Крещение - Акулов Иван Иванович. Страница 87
Охватов ловким движением повернул автомат из-за спины на грудь и пошел следом за полковником.
— Живем бытом неандертальского человека.
— Всяко приходится. Я перед этим две ночи спал в розвальнях под боком походной кухни и сжег новый полушубок. Даже гимнастерку подпалил, а сам ничего не чувствовал. Это уж не быт, а быть или не быть.
— Ты, Филипенко, по фамилии украинец, а речь у тебя отменно русская.
— Да я и сам русский. Правда, мать украинка, а у отца только фамилия украинская, сам русак с Дона. Родился я в Конотопе, но жил там ровно две недели. Батя после гражданской ударился в геологию и всю жизнь мотался по Южному Уралу, а мы жили в Челябинске. После смерти бати я уехал в Ташкент, в пехотное училище, а мать потянуло на родину, и перебралась она в свой родной Конотоп да так вот там и осталась… В Русском Броде у связистов плакат такой видел: мать стоит в длинной кофте, босая, а на нее немец с плеткой поглядывает. Ногу, сука, отставил, курит. Щурится — быдло она для него. Может, такого и нет с моей матерью, а мне все кажется, что она это, и только.
Чтобы отвлечь Филипенко от тягостных мыслей, которые, очевидно, и без того угнетали его, капитан Писарев перевел разговор на другое:
— С Благовкой ты, Филипенко, обрадовал полковника. В другое время он бы не поскупился на похвалу, а сегодня не то, расстроен. За Сухиничи в числе прочих и майор Афанасьев награжден орденом Красной Звезды. Он любил Афанасьева, знаю, готовил его к себе в заместители. С виду неказистый, а башковит был — учитель, что ж ты хочешь.
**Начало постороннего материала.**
/-- Settles O34: the request by the cases of R109, the following by those of R113 to R115, and the step of a ramp by
`Fan.slewTo`. -/
theorem slewStepsMoveTheDutyByOne : Obligations.SlewStepsMoveTheDutyByOne := by
  intro f s x first interval zero
  have forced : s.forcedToZero f = true ↔ zero := s.forcedToZero_iff f
  refine ⟨fun h => if_pos (forced.2 h), fun h auto => ?_, fun h v direct => ?_, rfl, rfl,
    fun y r low time => ⟨Fan.follow_of_drop y r low time, Fan.follow_of_moving y r low time,
      Fan.follow_of_start y r low time, Fan.follow_of_still y r low time⟩,
    rfl, fun running => ?_⟩
  · rw [State.fanRequest, if_neg (mt forced.1 h), auto]
    cases f <;> rfl
  · rw [State.fanRequest, if_neg (mt forced.1 h), direct]
    rfl
  intro c
  refine ⟨fun turns steps apart => ?_, fun still => ?_⟩
  · have ramps : x.ramping = true := x.ramping_iff.2 ⟨turns, steps, apart⟩
    have reached : x.slewTo first = c := by
      simp only [Fan.slewTo, c]
      split_ifs <;> omega
    have slewed : x.slew first interval = if c = 0 then { x with commanded := 0, state := .idle, step := none, stall := 0 }
        else { x with commanded := c, step := if c = x.requested then none else some interval } := by
      rw [x.slew_eq, reached]
    obtain ⟨moved, settled, fan, others, elapsed, steady⟩ := s.moveFan_driveChanged_spec f (x.slew first interval)
    have changed : (x.slew first interval).commanded ≠ x.commanded := by
      have apart' := Fan.slewTo_ne apart first
      rw [reached] at apart'
      rw [slewed]
      split
      · next zero => rw [zero] at apart'; exact apart'
      · exact apart'
    have restarted := elapsed.trans (if_neg changed)
    refine ⟨_, (exec_slewStep running).trans (congrArg Host.Outcome.next (if_pos ramps)), moved, settled,
      fan.trans slewed, others, restarted, fun positive => ?_⟩
    have params := congrArg State.params moved.1
    refine steady.trans (Bool.and_eq_false_iff.2 (.inr (decide_eq_false ?_)))
    rw [params]
    exact fun h => absurd (h.trans_eq restarted) (by change ¬s.params.nat .steadyTime * 1000 ≤ 0; omega)
  · have stays : ¬x.ramping = true := by
      rw [x.ramping_iff]
      rintro ⟨turns, steps, apart⟩
      rcases still with h | h | h
      · exact h turns
      · rw [h] at steps; cases steps
      · exact apart h
    exact (exec_slewStep running).trans (congrArg Host.Outcome.next (if_neg stays))

/-! ### Codes -/

theorem bytesOf_one_toNat (b : Byte) : bytesOf 1 b.toNat = [b] := by
  rw [bytesOf, BitVec.ofNat_toNat, BitVec.setWidth_eq]
  rfl

/-- R198: the byte that names a member is its code. -/
theorem enumByte_of_memberOf {α : Type} [DecidableEq α] {members : List α} (once : members.Nodup) {b : Byte} {x : α}
    (named : memberOf members b = some x) : enumByte members x = [b] := by
  obtain ⟨lt, rfl⟩ := List.getElem?_eq_some_iff.1 named
  rw [enumByte, codeOf, once.idxOf_getElem _ lt, bytesOf_one_toNat]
— Плюнуть бы мне тогда на афанасьевский запрет да сходить все-таки к командиру дивизии — тот бы мигом все переиначил. И был бы с нами старик.
Писарев достал новую папиросу, распластавшись на соломе, стал прикуривать от уголька. Филипенко вышел наружу за дровами и закричал там:
— Пушкарев! Ну берегись, фриц паршивый. Ну берегись, шалава! Жива еще старая закваска Камской непобедимой. Милости прошу к нашему шалашу. Да это единственный теплый уголок во всем батальоне. Залезай, Пушкарев, залезай.
Сперва из-под ковра вынырнул старшина Пушкарев, потом Филипенко с дровами. В шалаше заклубился дым, и никто ничего не мог разглядеть. Когда дым улетучился и с ядерным треском вспыхнули дрова — горел снарядный ящик, — Писарев увидел старшину Пушкарева и не без труда узнал его: по сравнению с прошлым Пушкарев разительно изменился — был очень худ, бледен, и наново лиловый шрам опоясал его переносье.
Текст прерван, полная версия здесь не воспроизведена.